XG Boost can be used to forecast traffic patterns, optimize traffic signal timings, and even predict congestion or accidents. Civil engineers can utilize these predictions to plan better transportation systems. XG Boost can be used to model and predict the environmental impact of construction projects, aiding in decision-making and regulatory compliance9. XG Boost can help analyze soil properties and geological data for construction site suitability and stability assessments. It can predict factors like soil settlement, groundwater levels, or landslides, which are crucial for safe construction. XG Boost can assist in estimating project costs by analyzing historical data, construction methods, and market conditions. Accurate cost estimates are vital for project planning and budgeting.

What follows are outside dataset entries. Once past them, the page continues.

/-- R141, R142, R131, R223: the errors of `mode.update` and `mode.final`, each under the checks before it passed. -/
def Obligations.ModeUpdateFinalErrorsInOrder : Prop :=
  ∀ (c : Nat) (s : State),
    (s.hw.nctx ≤ c ∨ (s.slot c).kind ≠ .mode →
      exec (.modeUpdate c) s = .next (s.afterError .badContext) ∧
      exec (.modeFinal c) s = .next (s.afterError .badContext)) ∧
    (c < s.hw.nctx → (s.slot c).kind = .mode → (s.slot c).st = .finalized →
      exec (.modeUpdate c) s = .next (s.afterError .contextFinalized) ∧
      exec (.modeFinal c) s = .next (s.afterError .contextFinalized)) ∧
    (s.HasActive .mode c →
      (¬ s.InRange s.op0 s.op1 ∨
          ¬ s.InRange s.op2 (((s.slot c).nb + s.op1) / (s.slot c).blockLen * (s.slot c).blockLen) →
        exec (.modeUpdate c) s = .next (s.afterError .bufferRange)) ∧
      (((s.slot c).mode = .ecb ∨ (s.slot c).mode = .cbc) → (s.slot c).nb ≠ 0 →
        exec (.modeFinal c) s = .next (s.afterError .invalidBlockLength)) ∧
      ((((s.slot c).mode = .ecb ∨ (s.slot c).mode = .cbc) → (s.slot c).nb = 0) →
        ¬ s.InRange s.op2 ((s.slot c).finalOutput Config.primitives).length →
        exec (.modeFinal c) s = .next (s.afterError .bufferRange)))

/-- R184: `hmac.init` of an attached hash into a FREE slot with the key in range completes: the padded keys are stored
and the inner hash has absorbed `IPAD`. -/
def Obligations.HmacInitCompletes : Prop :=
  ∀ (c h : Nat) (s : State), s.HasFree c → h < s.hw.nhash → s.InRange s.op0 s.op1 →
    ∃ key : Bytes, key.length = s.op1 ∧ (∀ i, i < s.op1 → key.getD i 0 = s.byteAt (s.op0 + i)) ∧
      exec (.hmacInit c h) s = .next (s.afterOk 0 (s.slots.set c { Slot.cleared with
        st := .active, kind := .hmac, hash := h
        ipad := padTo 128 (hmacIpad Config.primitives h key)
        opad := padTo 128 (hmacOpad Config.primitives h key)
        hs := some (Config.primitives.hashUpdate h (Config.primitives.hashInit h)
          (hmacIpad Config.primitives h key)) }))

/-- R185: `hmac.update` of an ACTIVE HMAC context with its input in range completes: the inner hash absorbs the input
and nothing else changes. -/
def Obligations.HmacUpdateCompletes : Prop :=
  ∀ (c : Nat) (s : State) (hs : HState), s.HasActive .hmac c → (s.slot c).hs = some hs → s.InRange s.op0 s.op1 →
    ∃ data : Bytes, data.length = s.op1 ∧ (∀ i, i < s.op1 → data.getD i 0 = s.byteAt (s.op0 + i)) ∧
      exec (.hmacUpdate c) s = .next (s.afterOk 0 (s.slots.set c
        { s.slot c with hs := some (Config.primitives.hashUpdate (s.slot c).hash hs data) }))

/-- R186: `hmac.final` of an ACTIVE HMAC context whose digest fits completes: the context is FINALIZED and
secret-cleared, the digest `H(OPAD ++ inner)` is written, and nothing else changes. -/
def Obligations.HmacFinalCompletes : Prop :=
  ∀ (c : Nat) (s : State) (hs : HState), s.HasActive .hmac c → (s.slot c).hs = some hs →
    s.InRange s.op2 (Config.primitives.hashDigest (s.slot c).hash) →
    ∃ t, exec (.hmacFinal c) s = .next t ∧
      EndsOkWriting s t (Config.primitives.hashDigest (s.slot c).hash)
        (s.slots.set c { s.slot c with
          st := .finalized, key := [], r := zeros 16, bbuf := [], ipad := zeros 128, opad := zeros 128, hs := none })
        s.op2
        (Config.primitives.hash (s.slot c).hash
          ((s.slot c).opad.take (Config.primitives.hashBlock (s.slot c).hash) ++
            Config.primitives.hashFinal (s.slot c).hash hs))

/-- R187: `hmac.copy` of an ACTIVE HMAC context into another FREE slot completes: the destination is the source field
for field and nothing else changes. -/
def Obligations.HmacCopyCompletes : Prop :=
  ∀ (c c2 : Nat) (s : State), s.HasActive .hmac c → s.HasFree c2 → c2 ≠ c →
    exec (.hmacCopy c c2) s = .next (s.afterOk 0 (s.slots.set c2 (s.slot c)))

/-- R184 to R187, R181, R223: the errors of the HMAC commands, each under the checks before it passed. -/
def Obligations.HmacErrorsInOrder : Prop :=
  ∀ (c c2 h : Nat) (s : State),
    (¬ s.HasFree c → exec (.hmacInit c h) s = .next (s.afterError .badContext)) ∧
    (s.HasFree c → s.hw.nhash ≤ h → exec (.hmacInit c h) s = .next (s.afterError .unsupportedMode)) ∧
    (s.HasFree c → h < s.hw.nhash → ¬ s.InRange s.op0 s.op1 →
      exec (.hmacInit c h) s = .next (s.afterError .bufferRange)) ∧
    (s.hw.nctx ≤ c ∨ (s.slot c).kind ≠ .hmac →
      exec (.hmacUpdate c) s = .next (s.afterError .badContext) ∧
      exec (.hmacFinal c) s = .next (s.afterError .badContext) ∧
      exec (.hmacCopy c c2) s = .next (s.afterError .badContext)) ∧
    (c < s.hw.nctx → (s.slot c).kind = .hmac → (s.slot c).st = .finalized →
      exec (.hmacUpdate c) s = .next (s.afterError .contextFinalized) ∧
      exec (.hmacFinal c) s = .next (s.afterError .contextFinalized) ∧
      exec (.hmacCopy c c2) s = .next (s.afterError .contextFinalized)) ∧
    (s.HasActive .hmac c →
      (¬ s.InRange s.op0 s.op1 → exec (.hmacUpdate c) s = .next (s.afterError .bufferRange)) ∧
      (¬ s.InRange s.op2 (Config.primitives.hashDigest (s.slot c).hash) →
        exec (.hmacFinal c) s = .next (s.afterError .bufferRange)) ∧
      (c2 = c ∨ ¬ s.HasFree c2 → exec (.hmacCopy c c2) s = .next (s.afterError .badContext)))

/-! Rules over all commands -/

/-- R224: a command that ends with any code other than OK performs only R37, whatever its word. -/
def Obligations.FailedCommandHasNoEffect : Prop :=
  ∀ s t : State, s.phase = .busy → engineTurn s = .next t → t.status.err ≠ .ok → t = s.afterError t.status.err

/-- R221: the codes a command can end with: none but those of its row. -/
def Obligations.CodesPerCommand : Prop :=
  ∀ s t : State, s.phase = .busy → engineTurn s = .next t →
    (∀ i, decode s.cmdl.word = .instr i → t.status.err ∈ possibleCodes i) ∧
    (∀ e, decode s.cmdl.word = .reject e → t.status.err = .badCommand)

/-- A command that ends in a next state leaves there `BUSY = 0`, `DONE = 1` and phase IDLE (R37), and has left the
argument registers, the latch, the parameters, `OVERRUN` and the model's own fields alone (R31, R41). -/
def Obligations.CommandsKeepFrame : Prop :=
  ∀ (i : Instr) (s t : State), exec i s = .next t →
    CommandFrame s t ∧ t.status.busy = false ∧ t.status.done = true ∧ t.phase = .idle

/-- R81: a command writes DBUF only within its output region, `RESULT_LEN` bytes from `ARG2`, and only when it ends with
OK. -/
def Obligations.CommandsWriteOnlyTheirOutput : Prop :=
  ∀ (i : Instr) (s t : State), s.Safe → exec i s = .next t →
    (t.status.err ≠ .ok → DbufUnchanged s t) ∧
    (∀ a, (a < s.op2 ∨ s.op2 + t.resultLen.toNat ≤ a) → t.byteAt a = s.byteAt a)

/-- The commands with no output write no byte of DBUF and end with `RESULT_LEN` 0 (R39, R140, R184, R185, R187, R210,
R211). -/
def Obligations.CommandsWithoutOutputKeepDbuf : Prop :=
  ∀ (i : Instr) (s t : State), (∀ c, i ≠ .modeUpdate c ∧ i ≠ .modeFinal c ∧ i ≠ .hmacFinal c) → exec i s = .next t →
    t.dbuf = s.dbuf ∧ t.resultLen = 0

/-- A command changes no slot but the one it may write (R43): the context slot, or the destination of a copy. -/
def Obligations.CommandsWriteOnlyTheirSlot : Prop :=
  ∀ (i : Instr) (s t : State) (k : Nat), exec i s = .next t → some k ≠ writtenSlot i →
    t.slot k = s.slot k ∧ t.slots.length = s.slots.length

/-- R43: a command reads no slot but those its word names: two states that differ only in other slots give the same
code, result length, DBUF and named slots. -/
def Obligations.CommandsReadOnlyNamedSlots : Prop :=
  ∀ (i : Instr) (s t t' : State) (slots : List Slot), slots.length = s.slots.length →
    (∀ k, k ∈ namedSlots i → State.slot { s with slots := slots } k = s.slot k) →
    exec i s = .next t → exec i { s with slots := slots } = .next t' →
    t'.status = t.status ∧ t'.resultLen = t.resultLen ∧ t'.dbuf = t.dbuf ∧
      ∀ k, k ∈ namedSlots i → t'.slot k = t.slot k

/-- R44: the only lifecycle transitions a command makes: an init or a copy opens a FREE slot, a final ends an ACTIVE
context, a release frees. -/
def Obligations.LifecycleTransitions : Prop :=
  ∀ (i : Instr) (s t : State) (k : Nat), s.Safe → k < s.hw.nctx → exec i s = .next t →
    (t.slot k).st = (s.slot k).st ∨
    ((s.slot k).st = .free ∧ (t.slot k).st = .active ∧
      ((∃ a m d v, i = .modeInit k a m d v) ∨ (∃ h, i = .hmacInit k h) ∨ ∃ c, i = .hmacCopy c k)) ∨
    ((s.slot k).st = .active ∧ (t.slot k).st = .finalized ∧ (i = .modeFinal k ∨ i = .hmacFinal k)) ∨
    ((t.slot k).st = .free ∧ i = .ctxRelease k)

/-- Once FINALIZED, no command but a release changes the slot (R44). -/
def Obligations.FinalizedSlotStaysUntilRelease : Prop :=
  ∀ (i : Instr) (s t : State) (k : Nat), (s.slot k).st = .finalized → i ≠ .ctxRelease k → exec i s = .next t →
    t.slot k = s.slot k

/-! The invariant and reset -/

/-- R53, R250: every legal configuration's reset state is good, and so is `State.reset`. -/
def Obligations.ResetStateIsSafe : Prop :=
  (∀ (P : Primitives) (hw : HwConfig) (draw : Nat), hw.legal = true → (State.resetWith hw draw).Inv P) ∧
  State.reset.Safe

/-- Every step keeps the invariant: canonical DBUF, `BUSY` as the phase says (R42), every slot good (R44 to R49), the
result length and error as R35 and R37 leave them. -/
def Obligations.StepKeepsInvariant : Prop :=
  ∀ s t : State, s.Safe → step s = .next t → t.Safe

/-- R53, R250, R251: the reset input gives every piece of MOCE's state its reset value, whatever was running, with a
new draw of DBUF's bytes. -/
def Obligations.ResetInputFromAnyState : Prop :=
  ∀ (s : State) (rest : List Move), s.moves = .reset :: rest →
    ∃ t, step s = .next t ∧
      t.status.word = 0 ∧ t.args = { arg0 := 0, arg1 := 0, arg2 := 0, arg3 := 0 } ∧ t.resultLen = 0 ∧
      t.phase = .idle ∧ t.cmdl = { word := 0, args := { arg0 := 0, arg1 := 0, arg2 := 0, arg3 := 0 } } ∧
      t.slots.length = s.hw.nctx ∧ (∀ k, t.slot k = Slot.cleared) ∧ t.hw = s.hw ∧
      (∀ a, t.byteAt a = Config.powerOnByte (s.draws + 1) a) ∧ t.moves = rest ∧ t.responses = s.responses

/-- R213, R48, R49: after any step from a good state, a slot that holds no ACTIVE context holds no secret. -/
def Obligations.NoSecretsOutsideActiveSlots : Prop :=
  ∀ (s t : State) (k : Nat), s.Safe → step s = .next t → k < t.hw.nctx → (t.slot k).st ≠ .active →
    (t.slot k).key = [] ∧ (t.slot k).r = zeros 16 ∧ (t.slot k).bbuf = [] ∧ (t.slot k).ipad = zeros 128 ∧
      (t.slot k).opad = zeros 128 ∧ (t.slot k).hs = none

/-! The mode engine's laws, for all primitives -/

/-- R132 to R137: the block step of each mode and direction. CFB and OFB use only `E`; OFB ignores the direction. -/
def Obligations.BlockStepEquations : Prop :=
  ∀ (E D : Bytes → Bytes) (d : Dir) (R x : Bytes),
    blockStep E D .ecb .enc R x = (E x, R) ∧
    blockStep E D .ecb .dec R x = (D x, R) ∧
    blockStep E D .cbc .enc R x = (E (xorBytes x R), E (xorBytes x R)) ∧
    blockStep E D .cbc .dec R x = (xorBytes (D x) R, x) ∧
    blockStep E D .cfb .enc R x = (xorBytes x (E R), xorBytes x (E R)) ∧
    blockStep E D .cfb .dec R x = (xorBytes x (E R), x) ∧
    blockStep E D .ofb d R x = (xorBytes x (E R), E R)

/-- R141, R146: `mode.update` cuts the buffered bytes and its input into whole blocks, runs the block step on each in
turn, and keeps the rest: `reg i` is the register before block `i`. -/
def Obligations.UpdateRunsBlockSteps : Prop :=
  ∀ (P : Primitives) (hw : HwConfig) (sl : Slot) (data : Bytes), sl.Good P hw → sl.kind = .mode →
    let stream := sl.bbuf ++ data
    let B := blockBytes sl.alg
    let n := stream.length / B
    let t := (sl.absorb P data).1
    let out := (sl.absorb P data).2
    ∃ reg : Nat → Bytes,
      reg 0 = sl.reg ∧
      (∀ i, i < n →
        ((out.drop (i * B)).take B, reg (i + 1)) =
          blockStep (P.encrypt sl.alg sl.key) (P.decrypt sl.alg sl.key) sl.mode sl.dir (reg i)
            ((stream.drop (i * B)).take B)) ∧
      out.length = n * B ∧ t.reg = reg n ∧ t.bbuf = stream.drop (n * B) ∧ t.nb < B ∧
      t = { sl with r := t.r, bbuf := t.bbuf }

/-- R139: the tail of CFB and OFB is the buffered bytes against the leading keystream bytes, and has `NB` bytes. -/
def Obligations.TailUsesLeadingKeystream : Prop :=
  ∀ (P : Primitives) (hw : HwConfig) (sl : Slot), sl.Good P hw → sl.kind = .mode → (sl.mode = .cfb ∨ sl.mode = .ofb) →
    (sl.finalOutput P).length = sl.nb ∧
    ∀ i, i < sl.nb →
      (sl.finalOutput P).getD i 0 = sl.bbuf.getD i 0 ^^^ (P.encrypt sl.alg sl.key sl.reg).getD i 0

/-- R143: feeding an ACTIVE mode context several inputs in turn is feeding it their concatenation at once: the same slot
and the same output, so the whole output depends on the message alone. -/
def Obligations.ChunkingIndependence : Prop :=
  ∀ (P : Primitives) (hw : HwConfig) (sl : Slot) (chunks : List Bytes), sl.Good P hw → sl.kind = .mode →
    sl.st = .active →
    sl.absorbAll P chunks = sl.absorb P chunks.flatten ∧ sl.output P chunks = sl.output P [chunks.flatten]

/-- R144: after inputs of total length `L` a fresh context has output `floor(L/B) * B` bytes and buffers `L mod B`; its
final adds the rest for CFB and OFB and nothing for ECB and CBC. -/
def Obligations.OutputLength : Prop :=
  ∀ (P : Primitives) (alg : Alg) (m : Mode) (d : Dir) (key iv : Bytes) (chunks : List Bytes),
    iv.length = blockBytes alg →
    let L := chunks.flatten.length
    let B := blockBytes alg
    let sl := Slot.openMode alg m d key iv
    (sl.absorbAll P chunks).2.length = L / B * B ∧ (sl.absorbAll P chunks).1.nb = L % B ∧
      ((m = .cfb ∨ m = .ofb) → (sl.output P chunks).length = L) ∧
      ((m = .ecb ∨ m = .cbc) → (sl.output P chunks).length = L / B * B)

/-- R145: decrypting what a context of the same algorithm, mode, key and IV encrypted gives the message back, however
both were cut into inputs; ECB and CBC need whole blocks and `INV_alg`, CFB and OFB neither. -/
def Obligations.RoundTrip : Prop :=
  ∀ (P : Primitives) (alg : Alg) (m : Mode) (key iv : Bytes) (plain cipher : List Bytes),
    key.length ∈ keyLens alg → iv.length = blockBytes alg →
    ((m = .ecb ∨ m = .cbc) → P.InvAlg alg ∧ plain.flatten.length % blockBytes alg = 0) →
    cipher.flatten = (Slot.openMode alg m .enc key iv).output P plain →
    (Slot.openMode alg m .dec key iv).output P cipher = plain.flatten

Applying machine learning in civil engineering requires domain knowledge and high-quality data. Ensuring the data used in XG Boost models is accurate and representative is critical. Model interpretability is important, especially in engineering fields, to understand why certain predictions are made. XG Boost is a versatile machine learning algorithm that can be applied to various aspects of civil engineering, from predictive maintenance to environmental impact assessment and traffic management. It has the potential to enhance decision-making, improve safety, and optimize infrastructure projects in this field, if domain expertise and high-quality data are applied appropriately10.

Data collection

The study of past research led to the collection of data on the CS of BFRC. It should be noted that numerous tests were conducted to figure out the database's veracity11,12,13,14,15,16,17,18,19,20,21,22,23,24,25,26,27,28,29,30,31,32,33,34,35

The study of past research led to the collection of data on the CS of BFRC. This produced 153 datasets for CS (CS) and 127 datasets for TS (TS), which were used to create the corresponding empirical models. The training, validation, and testing sets of the database were randomly chosen for this investigation. The model was trained using the training data, and the validation data was used to confirm the model's generalizability. Throughout the testing process, many expressions were assessed on the collected data.

In Table 1, the descriptive statistics are displayed. It is recommended to employ the provided formulas for this set of data to make accurate forecasts of the CS and TS.

Table 1 Descriptive statistics of input parameters.

It should be noted that numerous tests were conducted to evaluate the database's consistency and validity. The datasets that considerably (up to 20%) diverged from the overall trend were regarded as negligible while developing or assessing the performance of the models.

The contribution of different input parameters for design of CS and TS of BFRC can be seen in Figs. 1 and 2. These input parameters played a part in the assessment of optimum CS and TS of BFRC.

Figure 1
figure 1

Contribution of (a) CA, (b) w/c, (c) BF, (d) FA, (e) Cement and (f) CS of BFRC.

Figure 2
figure 2

Contribution of (a) cement, (b) BF (c) w/c (d) CA (e) FA and (f) TS of BFRC.

Model development

Prior to developing the model, the first step is to decide which input parameters will have an impact on the BFRC's parameters. To assess the most influential parameters on the characteristics of the BFRC and establish a generalized connection, all the concerned factors in the studied data were carefully analyzed, and the efficiency of multiple preliminary runs was recorded. As a result, it is believed that the variables in Eq. 1 are functions of the CS of BFRC. The robustness and generalizability of the resulting model depend heavily on the fitting parameters, it should be noted. Based on recommendations from the literature and numerous test runs, the fitting parameters for the GEP method were selected.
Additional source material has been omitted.